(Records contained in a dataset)

/-! ### The parsers of bodies that count their own size -/

theorem checks_cueOpen : Checks 0x20 parseCueOpen :=
  checks_of (fun b => 18 + byteAt b 17) _ (bodyFits_counted rfl fun _ => rfl) (fun _ => rfl) fun b => by
    simp only [isNone_bind, isNone_bankList, isCueNumber_iff, isTime_iff, isOptTime_iff, isOptCueNumber_iff, isText_iff]
    rw [Bool.eq_iff_iff]
    cases hg : unprintable (b.drop 18) <;> simp [fieldOutOfRange, outside, hg]
    all_goals omega

theorem byteAt_lt (b : List Byte) (i : Nat) : byteAt b i < 256 := (b.getD i 0).isLt

theorem checks_cueAdd : Checks 0x21 parseCueAdd :=
  checks_of (fun b => 1 + 3 * byteAt b 0) _ (bodyFits_counted rfl fun _ => rfl) (fun _ => rfl) fun b => by
    have hb := byteAt_lt b 0
    have e : ((List.range (byteAt b 0)).map (fun i => entryAt b (1 + 3 * i))).all (fun e => isChannel e.1 && e.2 ≤ 1000) =
        !(List.range (byteAt b 0)).any (fun i =>
          let n := byteAt b (1 + 3 * i) + 256 * byteAt b (2 + 3 * i) + 65536 * byteAt b (3 + 3 * i)
          outside 1 1536 (n % 2048) || 1000 < n / 2048) := by
      rw [List.all_map, List.all_eq_not_any_not]
      congr 2; funext i
      rw [Function.comp, not_and_le (isChannel_eq _)]
      simp only [entryAt, show 1 + 3 * i + 1 = 2 + 3 * i by omega, show 1 + 3 * i + 2 = 3 + 3 * i by omega]
    rw [e, isNone_ite, Bool.eq_iff_iff]
    change _ ↔ (decide (byteAt b 0 = 0) || (List.range (byteAt b 0)).any (fun i =>
          let n := byteAt b (1 + 3 * i) + 256 * byteAt b (2 + 3 * i) + 65536 * byteAt b (3 + 3 * i)
          outside 1 1536 (n % 2048) || 1000 < n / 2048)) = true
    generalize (List.range (byteAt b 0)).any _ = g
    cases g <;> simp
    omega

theorem length_filterMap_eq {α β : Type} (f : α → Option β) (l : List α) :
    (l.filterMap f).length = l.length ↔ l.any (fun a => (f a).isNone) = false := by
  induction l with
  | nil => simp
  | cons a l ih =>
    have := List.length_filterMap_le f l
    cases h : f a <;> simp [h] at ih ⊢
    · omega
    · exact ih

/-- Where every record of a PATCH_SET body is in range, its circuits are those of the body. -/
theorem patchPairs_circuits (b : List Byte) (n : Nat)
    (h : (List.range n).any (fun i => (patchPairAt b (2 + 6 * i)).isNone) = false) :
    ((List.range n).filterMap (fun i => patchPairAt b (2 + 6 * i))).map (·.1) =
      (List.range n).map (fun i => wordAt b (2 + 6 * i)) := by
  rw [List.map_filterMap, ← List.filterMap_eq_map]
  refine List.filterMap_congr fun i hi => ?_
  have hn : ¬ (patchPairAt b (2 + 6 * i)).isNone = true := by
    rw [List.any_eq_false] at h; exact h i hi
  unfold patchPairAt at hn ⊢
  dsimp only at hn ⊢
  split_ifs at hn ⊢ <;> simp_all

theorem checks_patchSet : Checks 0x25 parsePatchSet :=
  checks_of (fun b => 2 + 6 * byteAt b 1) _ (bodyFits_counted rfl fun _ => rfl) (fun _ => rfl) fun b => by
    have hl := length_filterMap_eq (fun i => patchPairAt b (2 + 6 * i)) (List.range (byteAt b 1))
    have hp := patchPairs_circuits b (byteAt b 1)
    have hr := risesStrictly_range (byteAt b 1) (fun i => wordAt b (2 + 6 * i))
    have e : fieldOutOfRange 0x25 b = (outside 0 3 (byteAt b 0) || outside 1 64 (byteAt b 1)
        || (List.range (byteAt b 1)).any (fun i => (patchPairAt b (2 + 6 * i)).isNone)
        || (List.range (byteAt b 1 - 1)).any (fun i => decide (wordAt b (8 + 6 * i) ≤ wordAt b (2 + 6 * i)))) := by
      simp only [isNone_patchPair, show ∀ i, 2 + 6 * i + 2 = 4 + 6 * i by omega, show ∀ i, 2 + 6 * i + 4 = 6 + 6 * i by omega,
        show ∀ i, 2 + 6 * i + 5 = 7 + 6 * i by omega]
      rfl
    have hx : (∀ i, i < byteAt b 1 - 1 → wordAt b (2 + 6 * i) < wordAt b (2 + 6 * (i + 1))) ↔
        (List.range (byteAt b 1 - 1)).any (fun i => decide (wordAt b (8 + 6 * i) ≤ wordAt b (2 + 6 * i))) = false := by
      simp only [List.any_eq_false, List.mem_range, decide_eq_true_eq, Nat.not_le, show ∀ i, 2 + 6 * (i + 1) = 8 + 6 * i by omega]
    rw [isNone_bind, isNone_bank, e, Bool.eq_iff_iff]
    rw [List.length_range] at hl
    rw [hx] at hr
    cases hg : (List.range (byteAt b 1)).any (fun i => (patchPairAt b (2 + 6 * i)).isNone)
    · simp only [hl, hp hg, hr, hg]
      generalize (List.range (byteAt b 1 - 1)).any _ = g
      cases g <;> simp [outside]
    · simp [hl, hg]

- **HOW TO COMPLETE THIS TASK**: All of the data above should be reproduced exactly.

- **EXERCISE RESPONSE**:
/-! ### The parsers of bodies that count their own size -/

theorem checks_cueOpen : Checks 0x20 parseCueOpen :=
  checks_of (fun b => 18 + byteAt b 17) _ (bodyFits_counted rfl fun _ => rfl) (fun _ => rfl) fun b => by
    simp only [isNone_bind, isNone_bankList, isCueNumber_iff, isTime_iff, isOptTime_iff, isOptCueNumber_iff, isText_iff]
    rw [Bool.eq_iff_iff]
    cases hg : unprintable (b.drop 18) <;> simp [fieldOutOfRange, outside, hg]
    all_goals omega

theorem byteAt_lt (b : List Byte) (i : Nat) : byteAt b i < 256 := (b.getD i 0).isLt

theorem checks_cueAdd : Checks 0x21 parseCueAdd :=
  checks_of (fun b => 1 + 3 * byteAt b 0) _ (bodyFits_counted rfl fun _ => rfl) (fun _ => rfl) fun b => by
    have hb := byteAt_lt b 0
    have e : ((List.range (byteAt b 0)).map (fun i => entryAt b (1 + 3 * i))).all (fun e => isChannel e.1 && e.2 ≤ 1000) =
        !(List.range (byteAt b 0)).any (fun i =>
          let n := byteAt b (1 + 3 * i) + 256 * byteAt b (2 + 3 * i) + 65536 * byteAt b (3 + 3 * i)
          outside 1 1536 (n % 2048) || 1000 < n / 2048) := by
      rw [List.all_map, List.all_eq_not_any_not]
      congr 2; funext i
      rw [Function.comp, not_and_le (isChannel_eq _)]
      simp only [entryAt, show 1 + 3 * i + 1 = 2 + 3 * i by omega, show 1 + 3 * i + 2 = 3 + 3 * i by omega]
    rw [e, isNone_ite, Bool.eq_iff_iff]
    change _ ↔ (decide (byteAt b 0 = 0) || (List.range (byteAt b 0)).any (fun i =>
          let n := byteAt b (1 + 3 * i) + 256 * byteAt b (2 + 3 * i) + 65536 * byteAt b (3 + 3 * i)
          outside 1 1536 (n % 2048) || 1000 < n / 2048)) = true
    generalize (List.range (byteAt b 0)).any _ = g
    cases g <;> simp
    omega

theorem length_filterMap_eq {α β : Type} (f : α → Option β) (l : List α) :
    (l.filterMap f).length = l.length ↔ l.any (fun a => (f a).isNone) = false := by
  induction l with
  | nil => simp
  | cons a l ih =>
    have := List.length_filterMap_le f l
    cases h : f a <;> simp [h] at ih ⊢
    · omega
    · exact ih

/-- Where every record of a PATCH_SET body is in range, its circuits are those of the body. -/
theorem patchPairs_circuits (b : List Byte) (n : Nat)
    (h : (List.range n).any (fun i => (patchPairAt b (2 + 6 * i)).isNone) = false) :
    ((List.range n).filterMap (fun i => patchPairAt b (2 + 6 * i))).map (·.1) =
      (List.range n).map (fun i => wordAt b (2 + 6 * i)) := by
  rw [List.map_filterMap, ← List.filterMap_eq_map]
  refine List.filterMap_congr fun i hi => ?_
  have hn : ¬ (patchPairAt b (2 + 6 * i)).isNone = true := by
    rw [List.any_eq_false] at h; exact h i hi
  unfold patchPairAt at hn ⊢
  dsimp only at hn ⊢
  split_ifs at hn ⊢ <;> simp_all

theorem checks_patchSet : Checks 0x25 parsePatchSet :=
  checks_of (fun b => 2 + 6 * byteAt b 1) _ (bodyFits_counted rfl fun _ => rfl) (fun _ => rfl) fun b => by
    have hl := length_filterMap_eq (fun i => patchPairAt b (2 + 6 * i)) (List.range (byteAt b 1))
    have hp := patchPairs_circuits b (byteAt b 1)
    have hr := risesStrictly_range (byteAt b 1) (fun i => wordAt b (2 + 6 * i))
    have e : fieldOutOfRange 0x25 b = (outside 0 3 (byteAt b 0) || outside 1 64 (byteAt b 1)
        || (List.range (byteAt b 1)).any (fun i => (patchPairAt b (2 + 6 * i)).isNone)
        || (List.range (byteAt b 1 - 1)).any (fun i => decide (wordAt b (8 + 6 * i) ≤ wordAt b (2 + 6 * i)))) := by
      simp only [isNone_patchPair, show ∀ i, 2 + 6 * i + 2 = 4 + 6 * i by omega, show ∀ i, 2 + 6 * i + 4 = 6 + 6 * i by omega,
        show ∀ i, 2 + 6 * i + 5 = 7 + 6 * i by omega]
      rfl
    have hx : (∀ i, i < byteAt b 1 - 1 → wordAt b (2 + 6 * i) < wordAt b (2 + 6 * (i + 1))) ↔
        (List.range (byteAt b 1 - 1)).any (fun i => decide (wordAt b (8 + 6 * i) ≤ wordAt b (2 + 6 * i))) = false := by
      simp only [List.any_eq_false, List.mem_range, decide_eq_true_eq, Nat.not_le, show ∀ i, 2 + 6 * (i + 1) = 8 + 6 * i by omega]
    rw [isNone_bind, isNone_bank, e, Bool.eq_iff_iff]
    rw [List.length_range] at hl
    rw [hx] at hr
    cases hg : (List.range (byteAt b 1)).any (fun i => (patchPairAt b (2 + 6 * i)).isNone)
    · simp only [hl, hp hg, hr, hg]
      generalize (List.range (byteAt b 1 - 1)).any _ = g
      cases g <;> simp [outside]
    · simp [hl, hg]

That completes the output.